• WHAT YOU NEED TO DO:
Search the records below for the word "home". Copy each line where it occurs.

• INPUT DATA:

_____

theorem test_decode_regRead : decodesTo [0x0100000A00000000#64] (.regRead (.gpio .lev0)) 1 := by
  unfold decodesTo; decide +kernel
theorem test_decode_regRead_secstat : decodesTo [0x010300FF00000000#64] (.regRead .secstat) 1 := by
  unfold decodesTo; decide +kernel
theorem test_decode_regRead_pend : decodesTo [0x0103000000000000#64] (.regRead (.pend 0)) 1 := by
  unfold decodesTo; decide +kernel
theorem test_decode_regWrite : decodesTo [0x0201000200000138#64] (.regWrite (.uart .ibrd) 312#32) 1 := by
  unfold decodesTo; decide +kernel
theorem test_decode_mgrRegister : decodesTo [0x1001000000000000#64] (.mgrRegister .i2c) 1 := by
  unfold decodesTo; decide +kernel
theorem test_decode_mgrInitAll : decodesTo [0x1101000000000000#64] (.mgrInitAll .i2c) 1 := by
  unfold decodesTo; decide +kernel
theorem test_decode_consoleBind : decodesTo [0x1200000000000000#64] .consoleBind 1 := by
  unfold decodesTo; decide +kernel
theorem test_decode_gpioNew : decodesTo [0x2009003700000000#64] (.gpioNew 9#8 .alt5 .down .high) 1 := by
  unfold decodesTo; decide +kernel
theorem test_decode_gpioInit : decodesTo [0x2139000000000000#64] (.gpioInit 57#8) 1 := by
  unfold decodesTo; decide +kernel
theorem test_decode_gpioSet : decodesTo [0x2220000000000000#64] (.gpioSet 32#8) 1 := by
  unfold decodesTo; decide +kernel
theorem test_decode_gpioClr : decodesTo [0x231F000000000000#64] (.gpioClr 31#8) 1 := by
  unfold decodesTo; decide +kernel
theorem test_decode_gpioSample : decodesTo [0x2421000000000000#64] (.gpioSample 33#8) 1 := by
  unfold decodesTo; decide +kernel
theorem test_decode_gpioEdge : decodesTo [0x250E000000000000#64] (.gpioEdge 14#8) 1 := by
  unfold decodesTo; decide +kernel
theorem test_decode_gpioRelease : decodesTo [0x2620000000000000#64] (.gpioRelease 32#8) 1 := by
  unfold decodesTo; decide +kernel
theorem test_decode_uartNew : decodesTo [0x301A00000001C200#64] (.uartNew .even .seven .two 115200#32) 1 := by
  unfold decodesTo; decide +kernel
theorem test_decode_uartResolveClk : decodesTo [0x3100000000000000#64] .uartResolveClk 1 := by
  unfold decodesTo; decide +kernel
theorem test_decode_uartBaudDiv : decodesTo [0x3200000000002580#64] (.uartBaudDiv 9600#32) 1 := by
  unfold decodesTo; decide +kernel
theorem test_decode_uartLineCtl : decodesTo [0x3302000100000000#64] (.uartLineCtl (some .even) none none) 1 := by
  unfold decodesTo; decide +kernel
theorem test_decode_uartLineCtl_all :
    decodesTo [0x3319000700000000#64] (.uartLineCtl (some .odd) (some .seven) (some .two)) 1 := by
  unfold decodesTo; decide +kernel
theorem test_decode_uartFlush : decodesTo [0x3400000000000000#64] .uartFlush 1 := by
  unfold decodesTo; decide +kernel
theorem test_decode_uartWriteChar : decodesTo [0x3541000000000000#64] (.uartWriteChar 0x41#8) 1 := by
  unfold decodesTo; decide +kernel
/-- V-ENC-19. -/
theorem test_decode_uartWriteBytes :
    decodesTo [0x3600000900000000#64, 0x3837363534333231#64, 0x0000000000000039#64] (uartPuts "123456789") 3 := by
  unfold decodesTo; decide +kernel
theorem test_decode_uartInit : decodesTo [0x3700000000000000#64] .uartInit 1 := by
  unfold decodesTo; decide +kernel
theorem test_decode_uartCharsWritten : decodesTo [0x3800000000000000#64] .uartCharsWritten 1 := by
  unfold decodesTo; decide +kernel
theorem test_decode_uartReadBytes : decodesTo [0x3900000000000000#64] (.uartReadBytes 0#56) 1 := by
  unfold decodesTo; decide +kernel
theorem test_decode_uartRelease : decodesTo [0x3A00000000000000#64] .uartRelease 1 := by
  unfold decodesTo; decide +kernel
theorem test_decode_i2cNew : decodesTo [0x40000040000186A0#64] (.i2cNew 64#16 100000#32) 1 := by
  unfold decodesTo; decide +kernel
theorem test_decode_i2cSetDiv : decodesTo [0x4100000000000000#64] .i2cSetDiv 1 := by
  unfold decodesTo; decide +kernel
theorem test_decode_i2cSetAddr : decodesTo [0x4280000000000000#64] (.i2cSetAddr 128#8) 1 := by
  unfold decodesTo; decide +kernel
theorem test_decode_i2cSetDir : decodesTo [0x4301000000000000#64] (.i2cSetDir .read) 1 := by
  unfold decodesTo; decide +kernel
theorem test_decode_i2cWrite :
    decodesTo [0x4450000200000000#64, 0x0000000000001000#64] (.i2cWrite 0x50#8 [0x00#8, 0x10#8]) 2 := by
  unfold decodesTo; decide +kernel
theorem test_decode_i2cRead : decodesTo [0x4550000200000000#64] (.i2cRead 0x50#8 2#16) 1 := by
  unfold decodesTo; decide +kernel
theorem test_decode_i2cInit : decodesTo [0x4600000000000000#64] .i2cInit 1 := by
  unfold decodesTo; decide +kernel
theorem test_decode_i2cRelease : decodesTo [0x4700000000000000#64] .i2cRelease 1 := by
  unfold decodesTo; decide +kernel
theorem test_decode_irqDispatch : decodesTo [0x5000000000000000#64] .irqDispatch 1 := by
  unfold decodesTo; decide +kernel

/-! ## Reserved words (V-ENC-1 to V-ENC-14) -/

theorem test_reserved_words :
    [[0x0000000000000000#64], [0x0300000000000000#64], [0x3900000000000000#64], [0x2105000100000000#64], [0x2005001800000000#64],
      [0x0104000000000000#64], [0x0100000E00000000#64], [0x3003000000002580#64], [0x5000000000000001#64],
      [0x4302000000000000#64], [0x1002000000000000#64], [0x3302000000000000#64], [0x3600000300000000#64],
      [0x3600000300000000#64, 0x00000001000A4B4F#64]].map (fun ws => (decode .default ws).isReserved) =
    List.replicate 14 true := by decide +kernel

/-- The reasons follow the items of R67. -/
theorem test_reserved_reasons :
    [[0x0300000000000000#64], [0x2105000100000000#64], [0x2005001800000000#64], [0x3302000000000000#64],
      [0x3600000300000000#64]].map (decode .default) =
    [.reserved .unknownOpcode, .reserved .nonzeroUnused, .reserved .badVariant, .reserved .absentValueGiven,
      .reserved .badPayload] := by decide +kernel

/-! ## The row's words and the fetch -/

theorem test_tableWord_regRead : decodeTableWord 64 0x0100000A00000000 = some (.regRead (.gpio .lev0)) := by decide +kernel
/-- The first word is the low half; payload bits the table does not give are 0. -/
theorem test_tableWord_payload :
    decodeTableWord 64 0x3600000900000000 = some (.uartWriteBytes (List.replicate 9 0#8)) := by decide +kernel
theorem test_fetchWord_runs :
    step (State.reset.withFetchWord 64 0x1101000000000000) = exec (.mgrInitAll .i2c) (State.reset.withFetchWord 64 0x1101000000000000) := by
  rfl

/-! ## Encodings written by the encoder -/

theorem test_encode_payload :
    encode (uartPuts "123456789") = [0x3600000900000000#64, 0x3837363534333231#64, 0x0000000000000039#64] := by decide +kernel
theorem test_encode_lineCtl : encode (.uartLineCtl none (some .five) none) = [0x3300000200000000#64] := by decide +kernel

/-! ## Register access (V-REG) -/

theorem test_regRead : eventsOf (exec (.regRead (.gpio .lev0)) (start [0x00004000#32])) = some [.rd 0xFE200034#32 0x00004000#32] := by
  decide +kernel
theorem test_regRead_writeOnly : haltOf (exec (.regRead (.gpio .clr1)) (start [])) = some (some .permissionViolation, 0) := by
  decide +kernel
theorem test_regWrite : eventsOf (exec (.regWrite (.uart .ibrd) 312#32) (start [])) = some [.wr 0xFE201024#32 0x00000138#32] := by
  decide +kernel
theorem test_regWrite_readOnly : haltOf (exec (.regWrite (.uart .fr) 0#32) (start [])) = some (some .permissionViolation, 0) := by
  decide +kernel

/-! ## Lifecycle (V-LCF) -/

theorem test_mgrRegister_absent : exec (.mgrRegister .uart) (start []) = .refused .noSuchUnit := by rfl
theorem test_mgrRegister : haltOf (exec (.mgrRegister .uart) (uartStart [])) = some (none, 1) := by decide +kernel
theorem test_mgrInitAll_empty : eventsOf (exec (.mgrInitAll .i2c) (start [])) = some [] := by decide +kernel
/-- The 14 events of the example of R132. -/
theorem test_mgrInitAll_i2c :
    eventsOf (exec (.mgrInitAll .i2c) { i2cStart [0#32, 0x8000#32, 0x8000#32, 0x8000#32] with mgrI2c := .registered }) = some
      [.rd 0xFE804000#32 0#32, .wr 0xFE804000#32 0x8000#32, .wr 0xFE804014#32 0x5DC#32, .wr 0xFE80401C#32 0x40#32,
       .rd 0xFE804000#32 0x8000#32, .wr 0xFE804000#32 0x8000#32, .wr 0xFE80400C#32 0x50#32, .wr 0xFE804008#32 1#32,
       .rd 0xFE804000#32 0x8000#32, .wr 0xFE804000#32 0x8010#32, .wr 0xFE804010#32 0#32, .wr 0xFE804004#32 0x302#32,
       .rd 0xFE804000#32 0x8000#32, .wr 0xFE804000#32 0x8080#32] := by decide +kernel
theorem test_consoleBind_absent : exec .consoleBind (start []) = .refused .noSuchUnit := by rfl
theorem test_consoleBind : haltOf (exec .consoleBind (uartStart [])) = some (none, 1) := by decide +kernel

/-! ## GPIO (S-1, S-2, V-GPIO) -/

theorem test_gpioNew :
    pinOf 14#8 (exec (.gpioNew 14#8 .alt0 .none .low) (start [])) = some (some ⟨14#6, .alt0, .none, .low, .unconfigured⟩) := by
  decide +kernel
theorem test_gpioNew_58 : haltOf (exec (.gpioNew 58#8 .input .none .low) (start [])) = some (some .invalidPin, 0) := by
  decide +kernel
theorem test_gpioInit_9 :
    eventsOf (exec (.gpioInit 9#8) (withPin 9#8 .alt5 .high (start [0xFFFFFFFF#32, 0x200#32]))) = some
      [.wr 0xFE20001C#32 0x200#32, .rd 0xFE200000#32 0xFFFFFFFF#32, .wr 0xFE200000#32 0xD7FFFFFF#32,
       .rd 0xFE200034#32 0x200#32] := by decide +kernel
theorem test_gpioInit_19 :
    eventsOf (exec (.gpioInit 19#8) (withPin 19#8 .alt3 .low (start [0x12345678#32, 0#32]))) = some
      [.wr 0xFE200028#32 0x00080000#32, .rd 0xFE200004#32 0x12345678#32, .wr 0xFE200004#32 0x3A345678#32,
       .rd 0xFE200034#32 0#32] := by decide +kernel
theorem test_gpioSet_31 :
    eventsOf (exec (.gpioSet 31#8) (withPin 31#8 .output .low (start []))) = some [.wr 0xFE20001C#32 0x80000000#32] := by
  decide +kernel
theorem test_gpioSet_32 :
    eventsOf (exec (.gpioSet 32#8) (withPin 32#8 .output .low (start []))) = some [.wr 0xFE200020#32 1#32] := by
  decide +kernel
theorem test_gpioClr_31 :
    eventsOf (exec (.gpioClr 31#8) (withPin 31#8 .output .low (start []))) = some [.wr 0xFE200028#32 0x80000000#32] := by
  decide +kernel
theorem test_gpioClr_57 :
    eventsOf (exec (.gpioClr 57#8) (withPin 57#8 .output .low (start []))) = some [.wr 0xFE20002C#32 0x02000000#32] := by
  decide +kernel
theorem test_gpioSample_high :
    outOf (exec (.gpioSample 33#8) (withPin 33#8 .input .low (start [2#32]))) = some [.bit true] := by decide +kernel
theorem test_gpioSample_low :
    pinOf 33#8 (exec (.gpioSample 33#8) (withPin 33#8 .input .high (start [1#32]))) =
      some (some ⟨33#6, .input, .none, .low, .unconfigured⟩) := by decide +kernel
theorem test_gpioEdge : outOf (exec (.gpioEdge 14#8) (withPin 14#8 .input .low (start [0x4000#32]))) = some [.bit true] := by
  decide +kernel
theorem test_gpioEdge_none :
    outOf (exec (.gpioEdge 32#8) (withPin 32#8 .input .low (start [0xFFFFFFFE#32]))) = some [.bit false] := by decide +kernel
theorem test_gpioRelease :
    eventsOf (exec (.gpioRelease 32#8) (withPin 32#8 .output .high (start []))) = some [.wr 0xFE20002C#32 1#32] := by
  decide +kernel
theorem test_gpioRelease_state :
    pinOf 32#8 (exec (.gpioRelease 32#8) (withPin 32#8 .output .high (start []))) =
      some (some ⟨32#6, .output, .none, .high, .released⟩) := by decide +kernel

_____

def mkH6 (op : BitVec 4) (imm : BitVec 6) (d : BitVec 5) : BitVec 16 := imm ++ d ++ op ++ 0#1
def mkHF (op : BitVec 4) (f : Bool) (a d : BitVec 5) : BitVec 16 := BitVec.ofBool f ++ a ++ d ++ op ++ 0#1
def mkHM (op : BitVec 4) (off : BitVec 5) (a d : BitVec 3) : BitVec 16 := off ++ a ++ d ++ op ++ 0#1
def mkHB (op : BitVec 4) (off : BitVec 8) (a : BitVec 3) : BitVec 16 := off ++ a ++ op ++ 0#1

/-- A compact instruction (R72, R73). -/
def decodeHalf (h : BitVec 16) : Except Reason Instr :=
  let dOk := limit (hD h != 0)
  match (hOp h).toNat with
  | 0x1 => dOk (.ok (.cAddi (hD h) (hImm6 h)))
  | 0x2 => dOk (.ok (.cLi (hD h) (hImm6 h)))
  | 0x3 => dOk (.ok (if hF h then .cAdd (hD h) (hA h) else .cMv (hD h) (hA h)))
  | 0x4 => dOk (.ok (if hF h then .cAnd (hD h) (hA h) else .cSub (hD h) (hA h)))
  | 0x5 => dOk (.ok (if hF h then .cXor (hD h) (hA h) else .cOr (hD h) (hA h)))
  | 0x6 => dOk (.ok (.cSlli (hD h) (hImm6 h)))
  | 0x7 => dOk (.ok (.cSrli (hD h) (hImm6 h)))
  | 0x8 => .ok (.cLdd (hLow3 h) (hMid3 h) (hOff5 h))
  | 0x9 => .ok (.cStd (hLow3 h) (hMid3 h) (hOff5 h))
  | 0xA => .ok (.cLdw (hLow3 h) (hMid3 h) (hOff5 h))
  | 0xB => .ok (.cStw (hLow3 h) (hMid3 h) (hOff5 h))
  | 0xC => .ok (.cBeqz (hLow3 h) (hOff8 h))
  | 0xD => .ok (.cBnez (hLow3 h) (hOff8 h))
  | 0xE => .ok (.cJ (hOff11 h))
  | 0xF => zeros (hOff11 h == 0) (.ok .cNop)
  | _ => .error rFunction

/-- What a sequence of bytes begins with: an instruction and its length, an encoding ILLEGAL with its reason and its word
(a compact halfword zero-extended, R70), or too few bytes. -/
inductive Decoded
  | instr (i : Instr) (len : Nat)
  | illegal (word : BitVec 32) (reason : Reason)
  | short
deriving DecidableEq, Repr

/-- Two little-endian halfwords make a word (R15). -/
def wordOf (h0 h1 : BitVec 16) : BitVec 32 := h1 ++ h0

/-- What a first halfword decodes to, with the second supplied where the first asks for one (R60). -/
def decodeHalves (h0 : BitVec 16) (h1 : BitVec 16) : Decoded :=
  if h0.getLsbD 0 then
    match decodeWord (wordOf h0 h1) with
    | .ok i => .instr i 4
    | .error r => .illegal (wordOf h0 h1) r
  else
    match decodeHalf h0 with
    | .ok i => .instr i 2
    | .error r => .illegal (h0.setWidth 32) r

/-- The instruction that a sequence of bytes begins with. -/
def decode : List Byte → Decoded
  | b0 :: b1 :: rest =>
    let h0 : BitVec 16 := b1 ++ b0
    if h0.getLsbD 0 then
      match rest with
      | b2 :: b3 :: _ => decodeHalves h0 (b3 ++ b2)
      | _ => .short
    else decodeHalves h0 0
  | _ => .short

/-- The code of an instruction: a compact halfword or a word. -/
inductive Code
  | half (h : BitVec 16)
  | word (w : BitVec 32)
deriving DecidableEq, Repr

_____

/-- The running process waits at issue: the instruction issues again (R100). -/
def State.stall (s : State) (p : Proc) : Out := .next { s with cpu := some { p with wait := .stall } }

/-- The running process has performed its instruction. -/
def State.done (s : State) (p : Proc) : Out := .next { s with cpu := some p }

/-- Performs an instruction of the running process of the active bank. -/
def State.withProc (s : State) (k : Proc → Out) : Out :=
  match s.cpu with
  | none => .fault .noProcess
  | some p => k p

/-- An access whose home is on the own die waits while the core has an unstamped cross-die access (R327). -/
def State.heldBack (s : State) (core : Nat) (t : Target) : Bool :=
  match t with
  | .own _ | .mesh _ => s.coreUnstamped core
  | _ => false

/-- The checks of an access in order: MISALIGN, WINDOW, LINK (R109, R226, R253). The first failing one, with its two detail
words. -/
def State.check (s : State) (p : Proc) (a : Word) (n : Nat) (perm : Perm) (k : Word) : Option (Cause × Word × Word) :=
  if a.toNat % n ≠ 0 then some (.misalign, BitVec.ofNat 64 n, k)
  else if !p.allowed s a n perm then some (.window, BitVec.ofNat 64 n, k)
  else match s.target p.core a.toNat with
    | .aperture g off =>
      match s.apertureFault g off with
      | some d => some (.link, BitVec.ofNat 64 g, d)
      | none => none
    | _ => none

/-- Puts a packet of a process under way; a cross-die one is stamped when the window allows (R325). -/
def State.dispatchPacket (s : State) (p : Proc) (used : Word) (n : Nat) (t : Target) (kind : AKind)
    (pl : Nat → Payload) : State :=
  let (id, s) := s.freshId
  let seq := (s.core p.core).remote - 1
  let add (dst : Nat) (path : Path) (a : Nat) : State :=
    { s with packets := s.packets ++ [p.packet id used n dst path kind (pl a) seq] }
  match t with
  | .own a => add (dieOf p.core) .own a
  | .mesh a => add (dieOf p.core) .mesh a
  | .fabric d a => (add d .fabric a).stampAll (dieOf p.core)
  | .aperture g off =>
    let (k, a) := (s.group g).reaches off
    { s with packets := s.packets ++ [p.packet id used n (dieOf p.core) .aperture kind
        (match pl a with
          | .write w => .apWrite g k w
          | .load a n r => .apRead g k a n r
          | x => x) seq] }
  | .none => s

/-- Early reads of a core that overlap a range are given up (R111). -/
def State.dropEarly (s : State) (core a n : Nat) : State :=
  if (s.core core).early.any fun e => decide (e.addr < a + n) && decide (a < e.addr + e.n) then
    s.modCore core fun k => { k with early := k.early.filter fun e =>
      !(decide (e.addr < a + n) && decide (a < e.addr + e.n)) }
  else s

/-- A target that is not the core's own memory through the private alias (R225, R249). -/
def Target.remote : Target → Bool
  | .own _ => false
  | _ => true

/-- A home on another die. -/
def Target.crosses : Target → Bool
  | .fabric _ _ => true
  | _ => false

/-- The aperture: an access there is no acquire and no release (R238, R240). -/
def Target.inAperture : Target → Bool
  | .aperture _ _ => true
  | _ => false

_____

• EXERCISE SOLUTION:
/-- An access whose home is on the own die waits while the core has an unstamped cross-die access (R327). -/
/-- A home on another die. -/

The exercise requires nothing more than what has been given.